Wen Wen mengangguk puas; tampaknya menggunakan iblis untuk menghukum malaikat sangat efektif. Lagipula, makhluk ini pernah dilukai berkali-kali oleh Wen Wen menggunakan Buddha Gatling dan masih tidak menunjukkan sedikit pun rasa takut.
Di masa depan, jika ada iblis yang tidak taat, dia akan membiarkan Malaikat Cahaya Semesta ‘mendidik’ mereka.
Rodney berlutut setengah badan, menatap Wen Wen dengan tatapan menjilat, percaya bahwa ia telah melakukan yang terbaik untuk membuat Malaikat Cahaya Semesta tunduk, dan sekarang saatnya untuk mengambil hati Wen Wen.
Dalam seni bermanuver mengikuti arah angin dan menjilat orang-orang yang berkuasa, setiap iblis adalah pemain yang mahir.
“Sekarang, apakah kau bersedia menuruti perintahku?” Wen Wen mencengkeram rambut Malaikat Cahaya Semesta, memaksa kepalanya mendongak, dan berkata dengan mata menyipit.
Malaikat Cahaya Semesta, setelah terdiam cukup lama, berkata, “Jika kau mengizinkanku membunuh iblis itu, aku akan bersedia!”

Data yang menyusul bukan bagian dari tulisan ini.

/-- The sequence test of a parcel with a good check, by the distance d = (expected − s) modulo 64: d
of 1 to 32 is a duplicate, answered by an ACK, 33 to 63 a gap, answered by a REPLAY unless a flag is
set, and 0 with the overrun mark an overrun, whose REPLAY is owed; each is discarded and counted
(R17, R81, R83 to R85; log 13). -/
def Obligations.UnacceptedParcelsBySequence : Prop :=
  ∀ (s : State) (l : Lane),
    let u := s.lane l
    let d := (u.expected - (Header.decode u.asm.header).seq).toNat
    let t := (s.setLane l u.between).withoutAssembly l
    u.state ≠ .off → u.framing = .inParcel → u.asm.isOpen = true → u.asm.checkGood = true →
    u.asm.cells.length ≤ u.intake →
    (1 ≤ d → d ≤ 32 → exec (.eopReceived l) s =
      .next (bump (.ofLane l .rxDup) (t.setLane l (t.lane l).ackAsked)))
    ∧ (33 ≤ d → exec (.eopReceived l) s =
      .next (bump (.ofLane l .rxGap) (t.setLane l (t.lane l).replayAsked)))
    ∧ (d = 0 → u.asm.overrun = true → exec (.eopReceived l) s =
      .next (bump (.ofLane l .rxOverrun) (t.setLane l { t.lane l with replayOwed := true })))

/-- An accepted parcel advances the expected sequence and counts towards an ACK, requested at the 8th;
the replay-requested flag is cleared; it is counted in RX_ACCEPTED, and found malformed or come back to
its own origin it is counted as such and discarded. Otherwise the assembly takes its starting values, its
cells staying in the record while a part of the parcel survives and returned where none does (R66 to
R68, R76, R82, R87; no cells returned are no change of intake, log 13). -/
def Obligations.AcceptedParcelAcknowledgedAndTested : Prop :=
  ∀ (s : State) (l : Lane),
    let u := s.lane l
    let a := u.asm
    let h := Header.decode a.header
    let n := u.accSinceAck + 1
    let next := { u.between with expected := u.expected + 1, replayRequested := false }
    let v : LaneUnit :=
      if 8 ≤ n then { next with pendAck := some u.expected, accSinceAck := 0, ackTimer := none }
      else { next with
        accSinceAck := n
        ackTimer := if u.ackTimer = none then some (.load s.cfg.ackdly.toNat) else u.ackTimer }
    let t := bump (.ofLane l .rxAccepted) (s.setLane l v)
    let malformed := h.kind ≠ 1 ∨ h.dest = 0 ∨ ¬(1 ≤ h.origin.toNat ∧ h.origin.toNat ≤ 239)
      ∨ 512 < h.length ∨ h.length ≠ a.byteCount - 10
    let own := h.origin.toNat = s.cfg.station.toNat
    let kept := { v with asm := Assembly.start }
    let freed := if a.cells = [] then kept
      else LaneUnit.intakeTo s.cfg (s.cfg.lane l) (u.intake - a.cells.length) kept
    u.state ≠ .off → u.framing = .inParcel → a.isOpen = true → a.checkGood = true →
    h.seq = u.expected → a.overrun = false → a.cells.length ≤ u.intake →
    (malformed → exec (.eopReceived l) s =
      .next ((bump (.ofLane l .rxMalformed) t).withoutAssembly l))
    ∧ (¬malformed → own → exec (.eopReceived l) s =
      .next ((bump (.ofLane l .rxStripped) t).withoutAssembly l))
    ∧ (¬malformed → ¬own → ∃ t', exec (.eopReceived l) s = .next t'
        ∧ (∀ k, a.record = some k → (t'.record k).isFree = false → t'.lane l = kept)
        ∧ (∀ k, a.record = some k → (t'.record k).isFree = true → t'.lane l = freed)
        ∧ (a.record = none → t'.lane l = freed))

/-- An accepted, well-formed parcel of another origin is classified by its dest; its deliver part needs
room in the delivery queue of its class, its forward part a hop, the other lane UP and room in its
forward queue, and each part that fails is counted; the surviving parts join their queues with one
reference each, and with none the record is freed (R69 to R71, R74 to R76, R134). -/
def Obligations.AcceptedParcelClassifiedAndHandedOver : Prop :=
  ∀ (s : State) (l : Lane) (k : Handle),
    let u := s.lane l
    let a := u.asm
    let h := Header.decode a.header
    let o := s.lane (otherLane l)
    let dest := h.dest.toNat
    let entry (x : RouteAction) := ∃ i : Fin 32, s.routes[i] = some ⟨h.dest, x⟩
    let self := dest = s.cfg.station.toNat
    let single := dest ≤ 239 ∧ ¬self
    let wantsDeliver := self ∨ (¬self ∧ dest = 255)
      ∨ (¬self ∧ 240 ≤ dest ∧ dest ≤ 254 ∧ s.cfg.groups.getLsbD (dest - 240) = true)
      ∨ (single ∧ entry .adopt)
    let wantsForward := ¬self ∧ (240 ≤ dest ∨ (¬entry .adopt ∧ ¬entry .discard))
    let depth := if h.cls = .express then (loByte s.cfg.ddepth).toNat
      else (hiByte s.cfg.ddepth).toNat
    let room := (if h.cls = .express then s.dqX else s.dqS).length < depth
    let fwdRoom := (if h.cls = .express then o.fwdX else o.fwdS).length < s.cfg.fdepth.toNat
    let forwards := wantsForward ∧ h.hop ≠ 0 ∧ o.state = .up ∧ fwdRoom
    let delivers := wantsDeliver ∧ room
    let counted (c : Counter) (s t : State) : Prop := t.counter c = (bump c s).counter c
    let kept (c : Counter) (s t : State) : Prop := t.counter c = s.counter c
    u.state ≠ .off → u.framing = .inParcel → a.isOpen = true → a.checkGood = true →
    h.seq = u.expected → a.overrun = false → a.record = some k →
    h.malformed (a.byteCount - 10) = false → h.origin.toNat ≠ s.cfg.station.toNat →
    s.LegalRoutes → a.cells.length ≤ u.intake →
    ∃ t, exec (.eopReceived l) s = .next t
      ∧ ((delivers ∨ forwards) → t.record k = {
          cls := h.cls, dest := h.dest, origin := h.origin, hop := h.hop, tag := h.tag
          length := h.length, arrival := some (.fromLane l), chain := a.cells
          refs := (if delivers then 1 else 0) + (if forwards then 1 else 0)
          compose := false, assembly := none }
        ∧ t.freeList = s.freeList ∧ (t.lane l).intake = u.intake)
      ∧ (¬delivers → ¬forwards → t.record k = Record.cleared
        ∧ t.freeList = s.freeList ++ a.cells ∧ (t.lane l).intake = u.intake - a.cells.length)
      ∧ (∀ k', k' ≠ k → t.record k' = s.record k')
      ∧ t.dqX = (if delivers ∧ h.cls = .express then s.dqX ++ [k] else s.dqX)
      ∧ t.dqS = (if delivers ∧ h.cls = .standard then s.dqS ++ [k] else s.dqS)
      ∧ (delivers → t.isPending (if h.cls = .express then .dlvX else .dlvS) = true)
      ∧ t.lane (otherLane l) = (
          if forwards ∧ h.cls = .express then { o with fwdX := o.fwdX ++ [k] }
          else if forwards ∧ h.cls = .standard then { o with fwdS := o.fwdS ++ [k] } else o)
      ∧ counted (.ofLane l .rxAccepted) s t
      ∧ ((if single ∧ entry .discard then counted else kept) .routeDiscard s t
          ∧ (∀ c, (if wantsDeliver ∧ ¬room ∧ c = h.cls then counted else kept) (.dlvFull c) s t)
          ∧ (if wantsForward ∧ h.hop = 0 then counted else kept) (.ofLane l .fwdHopExpired) s t
          ∧ (if wantsForward ∧ h.hop ≠ 0 ∧ o.state ≠ .up then counted else kept)
              (.ofLane l .fwdNoLane) s t
          ∧ (if wantsForward ∧ h.hop ≠ 0 ∧ o.state = .up ∧ ¬fwdRoom then counted else kept)
              (.ofLane l .fwdFull) s t)
      ∧ SameHost s t ∧ t.mem = s.mem ∧ t.reports = s.reports ∧ t.localCount = s.localCount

Wen Wen mengusap dagunya, “Sepertinya kau masih menolak. Kalau begitu, mari kita tambahkan dua jam lagi.”
“Tunggu, tunggu!”
Rasa malu tergambar jelas di wajahnya, Sang Malaikat menunjukkan ekspresi yang mungkin paling ekspresif yang pernah ia tunjukkan dalam seribu tahun terakhir, sambil menggertakkan gigi dan mengucapkan tiga kata: “Aku bersedia!”
“Nah, ini baru benar.”
Wen Wen melepaskan rambut malaikat itu dan membantunya merapikan diri sebentar sebelum meninggalkan sel dengan anggun.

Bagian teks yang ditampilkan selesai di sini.